Nine years earlier, the discovery of remarkably well-preserved fossil dinosaur eggs in Mongolia had made headlines — hence, Papp’s imaginative leap. These resurrected “monsters,” Papp notes, “are capable not only of growth, but also of reproduction under the expert treatment of our zoologists”. In an early echo of 1997’s The Lost World: Jurassic Park, Papp even depicted his resurrected “Dinosaurian” running loose and causing havoc in cities.

An illustration from Desiderius Papp’s Creation’s Doom, envisioning resurrected dinosaurs running amok.
Around this time, following the rediscovery of Mendel’s pioneering work, the genetic mechanisms behind inheritance were being decoded and discovered. This dovetailed with the first genuine attempts to bring extinct species “back to life” — namely, in the efforts of Lutz Heck and his brother Hans Heck.
Again focusing on the auroch, the Hecks claimed they could resurrect it through breeding existing bulls and cows displaying traits similar to their undomesticated ancestors. Where Desiderius Papp fled Europe because of the rise of the Nazis, Lutz — a German native — decided to pair with them. (His brother, Hans, was less fortunate: interned in Dachau concentration camp for four years for having married a Jewish woman.) Nevertheless, promises of resurrecting lost and pristine pasts appealed to high-ranking Nazis like Hermann Göring, who became a close friend of Lutz’s, and supported his de-extinction efforts.

Lutz Heck, on the far left, with Hermann Göring, on the far right, pondering a map of the Białowieża Forest, populated with game animals. The horn on the table may be from one of Heck’s own cattle.
Despite Germany’s zoos — where the Hecks conducted their breeding work — being heavily bombed during World War II, they nonetheless announced their success to the world after the conflict’s end. Hans proclaimed he had resurrected aurochs alongside tarpans — the wild ancestors of domesticated horses. By 1949, English-language newspapers were reporting that, “Dr. Heck has succeeded in bring back to life the aurochs,” while Spanish ones relayed that Hans himself had claimed “it will not be long” before the world witnesses “the appearance of dinosaurs, mastodon, and other antediluvian animals of which only fossil skeletons are known today.”
Of course, the Heck brothers’ selectively-bred specimens were not in fact “resurrected” aurochs or tarpans. Modern biologists consider them just new strains of horse and cattle. Since then, the development of genetic engineering and cloning has led to far more sophisticated attempts, toward the end of the previous century, to bring back charismatic animals like the Tasmanian tiger and the Spanish bucardo.

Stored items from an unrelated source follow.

/-- A write of HST_QCFG: on a disabled pair it sets the size fields and the vector, and enables the pair when the
checks of R366 pass; on an enabled pair the size fields are kept. -/
def opQcfg (q : Nat) (value : Word) (s : State) : State :=
  let v := value.toNat
  if s.pairOn q then
    let s := s.putF F.hstQcfg_vector q (bitsOf v 11 5)
    if bitOf v 0 then s else (s.putF F.hstQcfg_enable q 0)
  else
    let s := ((s.putF F.hstQcfg_sq_log q (bitsOf v 1 5)).putF F.hstQcfg_cq_log q (bitsOf v 6 5)).putF
      F.hstQcfg_vector q (bitsOf v 11 5)
    if !bitOf v 0 then s
    else if bitsOf v 1 5 == 0 || 16 < bitsOf v 1 5 || bitsOf v 6 5 == 0 || 16 < bitsOf v 6 5 ||
        s.getF F.hstSqBase_addr q % 4096 != 0 || s.getF F.hstCqBase_addr q % 4096 != 0 then s.pairFail q 1
    else
      let s := { s with sqTails := tput 0 s.sqTails q 0, cqHeads := tput 0 s.cqHeads q 0 }
      ((((((s.putF F.hstQstat_sq_head q 0).putF F.hstQstat_cq_tail q 0).putF F.hstQstat_phase q 1).pairFail q 0).putF
        F.hstQcfg_enable q 1).putHeld q).endPairWait q

/-- A write of HST_SQ_BASE or HST_CQ_BASE, ignored while the pair is enabled; bits [11:0] are held as written, and
enabling judges them (R366). -/
def opQbase (f : Fld) (q : Nat) (value : Word) (s : State) : State :=
  if s.pairOn q then s else s.putF f q value.toNat

/-- A write of HST_QOWN, ignored for an enabled pair. -/
def opQown (q : Nat) (value : Word) (s : State) : State :=
  if s.pairOn q then s else s.putF F.hstQown_function q (value.toNat % 64)

/-- A write of HST_EVQ_CFG: an enable with log outside 4 to 16 stays disabled; enabling starts the ring at 0. -/
def opEvqCfg (value : Word) (s : State) : State :=
  let v := value.toNat
  let log := bitsOf v 1 5
  let was := s.onF F.hstEvqCfg_enable
  let s := s.putF F.hstEvqCfg_log 0 log
  if bitOf v 0 && decide (4 ≤ log) && decide (log ≤ 16) then
    let s := s.putF F.hstEvqCfg_enable 0 1
    if was then s else (s.putF F.hstEvqStat_tail 0 0).putF F.hstEvqStat_head 0 0
  else s.putF F.hstEvqCfg_enable 0 0

/-- The pair that a queue command names may be written in this mode: not in minimal mode (R431), and through a virtual
function's page only when that function owns it (R362). -/
def State.queueBlockOpen (s : State) (page : Option (BitVec 6)) (q : Nat) : Bool :=
  !s.perstOn && !s.start.loading && !s.onF F.stdBoot_minimal &&
  (match page with
   | none => true
   | some p => p == 0 || s.owner q == p.toNat)

/-- Doorbells act: the host interface is up and not in minimal mode (R408, R431). -/
def State.doorbellsOpen (s : State) : Bool := !s.perstOn && !s.start.loading && !s.onF F.stdBoot_minimal

/-! ## The doorbell and enable rows -/

/-- SUBMISSION_TAIL_DOORBELL (R369); ignored in minimal mode (R431). -/
def execSubmissionTailDoorbell (page q : BitVec 6) (value : Word) (s : State) : Host.Outcome State Fault Refusal :=
  run (fun s => if s.doorbellsOpen then opSqDoorbell page q value s else s) s

/-- COMPLETION_HEAD_DOORBELL (R369); ignored in minimal mode (R431). -/
def execCompletionHeadDoorbell (page q : BitVec 6) (value : Word) (s : State) : Host.Outcome State Fault Refusal :=
  run (fun s => if s.doorbellsOpen then opCqDoorbell page q value s else s) s

/-- EVENT_QUEUE_HEAD_DOORBELL (R380); ignored in minimal mode (R431). -/
def execEventQueueHeadDoorbell (value : Word) (s : State) : Host.Outcome State Fault Refusal :=
  run (fun s => if s.doorbellsOpen then opEvqDoorbell value s else s) s

/-- QUEUE_PAIR_ENABLE: a write of HST_QCFG, through BAR0 or a function page (R362, R366, R390). -/
def execQueuePairEnable (page : Option (BitVec 6)) (q : BitVec 6) (value : Word) (s : State) :
    Host.Outcome State Fault Refusal :=
  run (fun s => if s.queueBlockOpen page q.toNat then opQcfg q.toNat value s else s) s

/-- QUEUE_OWNER_WRITE: a write of HST_QOWN for the pair the requester has selected (R365). -/
def execQueueOwnerWrite (by_ : Requester) (value : Word) (s : State) : Host.Outcome State Fault Refusal :=
  run (fun s => if s.writes by_ R.hstQown.off then opQown (s.sel by_ F.hstQsel_queue) value s else s) s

All have, so far, experienced only degrees of success; never the reintroduction of a lost species into the wild.

Report on Heck’s ‘aurochs’ and ‘tarpans’, from The Illustrated London News, 1949.
Debate still rages as to whether de-extinction is even possible in theory. Many insist that any attempt will only produce, at very best, an ersatz replica of lost ways of life. As Britt Wray, who has written extensively on the topic, has explained: “it is difficult to conceive of a situation in which an exact genetic and behavioural replica of a vanished species could ever reappear.” We can create “resemblance,” but the result is ultimately a “new organism.”
A species, after all, is an intricate interplay between genome and environment, so replicating genes is not enough, and resurrecting an entire food chain or ecosystem, from top to bottom, seems unworkable. That said, when we look at how far we’ve come — in our knowledge and mastery of the world — in the few brief centuries since Robert Plot misidentified a Megalosaurus fossil for a giant’s thighbone, perhaps we should never say never. For now, however, extinction is — and will likely remain — forever.